FQCENTER...> 0 => Change frequency axis reference pixel to
Nchan / 2 + 1
else => do not change reference pixel
BADDISK....Disk numbers on which scratch files are not to
be placed.
EXPLAIN SECTION
APARM(1) appears to be confusing. There are 3 algorithms:
APARM(1) = 0 is simple - each spectrum has a robust rms determined
over the specified channels and a weight = 1/rms^2 is stored. Thus
the weight is independent in each polarization, IF, baseline, and
time.
APARM(1) < 0 is more complicated. Each rms is found as above. Then
the RMSes are averaged over an interval -APARM(1) seconds. Then the
rmses are turned into antenna-based rmses (separately for each
polarization and IF) and stored in a temporary WT table. Optionally,
the WT table may be smoothed, clipped, and data flags found. Then the
data are re-read and the weights and flags in the WT table are applied
to the output file.
APARM(1) > 0 is even more complicated and may require very large
amounts of dynamic memory.
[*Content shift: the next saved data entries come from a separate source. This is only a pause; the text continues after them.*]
/-! ### The host's side, reset and loading -/

/-- 20_memory.md R56, R57: the two status predicates. -/
def Obligations.PortPredicates : Prop :=
  ∀ (p : PortId) (s : State), ∃ x y, portWritable (hostIndex p) s = .next x ∧ portReadable (hostIndex p) s = .next y ∧
    (x = true ↔ (s.port p).inbound = none) ∧ (y = true ↔ ∃ b, (s.port p).outbound = some b)

/-- 20_memory.md R58, R59: port_write fills the inbound slot only; port_read takes and clears the outbound slot only. -/
def Obligations.PortTransfers : Prop :=
  ∀ (p : PortId) (s : State),
    (∀ b, ∃ t, portWrite (hostIndex p) b s = .next t ∧ OnlyPort p s t ∧ t.port p = { s.port p with inbound := some b }) ∧
    (∃ t, portRead (hostIndex p) s = .next ((s.port p).outbound, t) ∧ OnlyPort p s t ∧
      t.port p = { s.port p with outbound := none } ∧ ((s.port p).outbound = none → t = s))

/-- 20_memory.md R60 (decision D6, log 7): any other port index is refused, by name. -/
def Obligations.OtherPortIndicesRefused : Prop :=
  ∀ (p : Nat) (b : Byte) (s : State), 2 ≤ p →
    portWritable p s = .refused (.hostPortIndex p) ∧ portReadable p s = .refused (.hostPortIndex p) ∧
    portWrite p b s = .refused (.hostPortIndex p) ∧ portRead p s = .refused (.hostPortIndex p)

/-- 70_reset_and_hazards.md R178: a byte the host writes before a step is loaded by a LD from the data-in address in that step, and the
port is writable again. -/
def Obligations.HostByteReachesLoad : Prop :=
  ∀ (p : PortId) (b : Byte) (w : Word) (s : State), s.fatal = false → s.dl = some (decode w) → fieldOp w = 0x0#4 →
    regRead (fieldB w) s = dataInAddress p →
    ∃ t u, portWrite (hostIndex p) b s = .next t ∧ step t = .next u ∧ OnlyReg (fieldA w) b s u ∧
      portWritable (hostIndex p) u = .next true ∧ u.events = s.events

/-- 70_reset_and_hazards.md R178: a byte stored to the data-out address in a step is what the host reads after it. -/
def Obligations.StoredByteReachesHost : Prop :=
  ∀ (p : PortId) (w : Word) (s : State), s.fatal = false → s.dl = some (decode w) → fieldOp w = 0x1#4 →
    regRead (fieldB w) s = dataOutAddress p →
    ∃ t u, step s = .next t ∧ portRead (hostIndex p) t = .next (some (regRead (fieldA w) s), u) ∧
      portReadable (hostIndex p) u = .next false

/-- 10_state.md R25: every register reads 0 after reset. -/
def Obligations.RegistersZeroAfterReset : Prop := ∀ (r : Rom) (j : Nibble), regRead j (construct r) = 0#8

/-- 10_state.md R39, 70_reset_and_hazards.md R170: what reset leaves, at construction and at any later time. FATAL and a reset of a running
core are the spec's decisions D2 and D3, the empty event list is the model's (logs 4, 12). -/
def Obligations.ResetState : Prop :=
  (∀ r : Rom, (construct r).pc = 0#8 ∧ (construct r).fl = none ∧ (construct r).dl = none ∧
    (∀ a, ramRead a (construct r) = 0#8) ∧ (∀ p, (construct r).port p = ⟨none, none⟩) ∧
    (construct r).fatal = false ∧ (construct r).rom = r ∧ (construct r).events = []) ∧
  ∀ s : State, perform .reset s = .next (construct s.rom)

/-- 10_state.md R31, 70_reset_and_hazards.md R172: the ROM that an image of 256 words makes is in canonical form and reads as the image. -/
def Obligations.LoadedImageReadsBack : Prop :=
  ∀ ws : List Word, Rom.wf (loadImage ws) ∧
    (ws.length = 256 → ∀ a : Byte, ws[a.toNat]? = some (romWord a (construct (loadImage ws))))

/-- Log 8: the state withFetchWord makes runs the word in its very next step, from any state. -/
def Obligations.FetchWordRunsNext : Prop :=
  ∀ (s : State) (w : Word),
    step (s.withFetchWord 16 w.toNat) = exec (decode w) (s.withFetchWord 16 w.toNat) ∧
    decodeTableWord 16 w.toNat = some (decode w)

/-- Log 8: on the reset state, withFetchWord is the host's supply of a ROM whose word 0 is the given one, and two steps. -/
def Obligations.FetchWordIsWarmUp : Prop :=
  ∀ w : Word, ∃ r s1, Rom.wf r ∧ romWord 0#8 (construct r) = w ∧ (∀ a, a ≠ 0#8 → romWord a (construct r) = 0#16) ∧
    step (construct r) = .next s1 ∧ step s1 = .next (State.reset.withFetchWord 16 w.toNat)
end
All data for APARM(1) times are read into
memory. Then the rms for each baseline, IF, and Stokes is determined
by a robust average over all spectral channels and times in the
buffer. These rmses are turned into antenna-based weights for the
central time in the buffer and stored in the WT file. Then the first
record in the buffer is discarded and replaced with the next time and
the process is repeated. APARM(1) must be odd so that the midpooint
of the buffer is well determined. Note that the first (APARM(1)+1)/2
times and the last (APARM(1)+1)/2 times in a scan will have the same
value so that the number of times entering in each weight will be
constant.
For example, let APARM(1)=+9. The first 9 times are read into memory
and the rmses and antenna-based weights are found and stored in the WT
table. These are written to the WT table for times 1 through 5. Then
time 1 is discarded and time 10 read. The process repeats and the
time and weights for time 6 are written in the WT table. Then time 2
is deleted and time 11 read and so forth. When the end of the scan is
reached, the rolling buffer is cleared out much like at the start and
a new scan is processed. Scan boundaries are found when the source
name changes or when APARM(2) seconds have passed from the first time
currently in the rolling buffer.
The WT table so written can then be smoothed, clipped, flagged etc
and the data are re-read and weighted as above.
There are quite a large number of "knobs" that can be changed in this
task to give different results. Task ANBPL may be a good way to check
the results you obtain. One experienced user recommends the following:
APARM = 31 0 300 0 0 0 1.E-7 1000
which uses a 31-sample buffer to obtain robust rmses, does not limit
averaging time (usually scan boundaries will be the limit), smooths
the rmses over a significant time to dampen out excessive variation
using a default Gaussian function, and flags data with excessively
small and large weights.
BPARM(1) = 20,0
requires a useful number of samples before an rms is computed.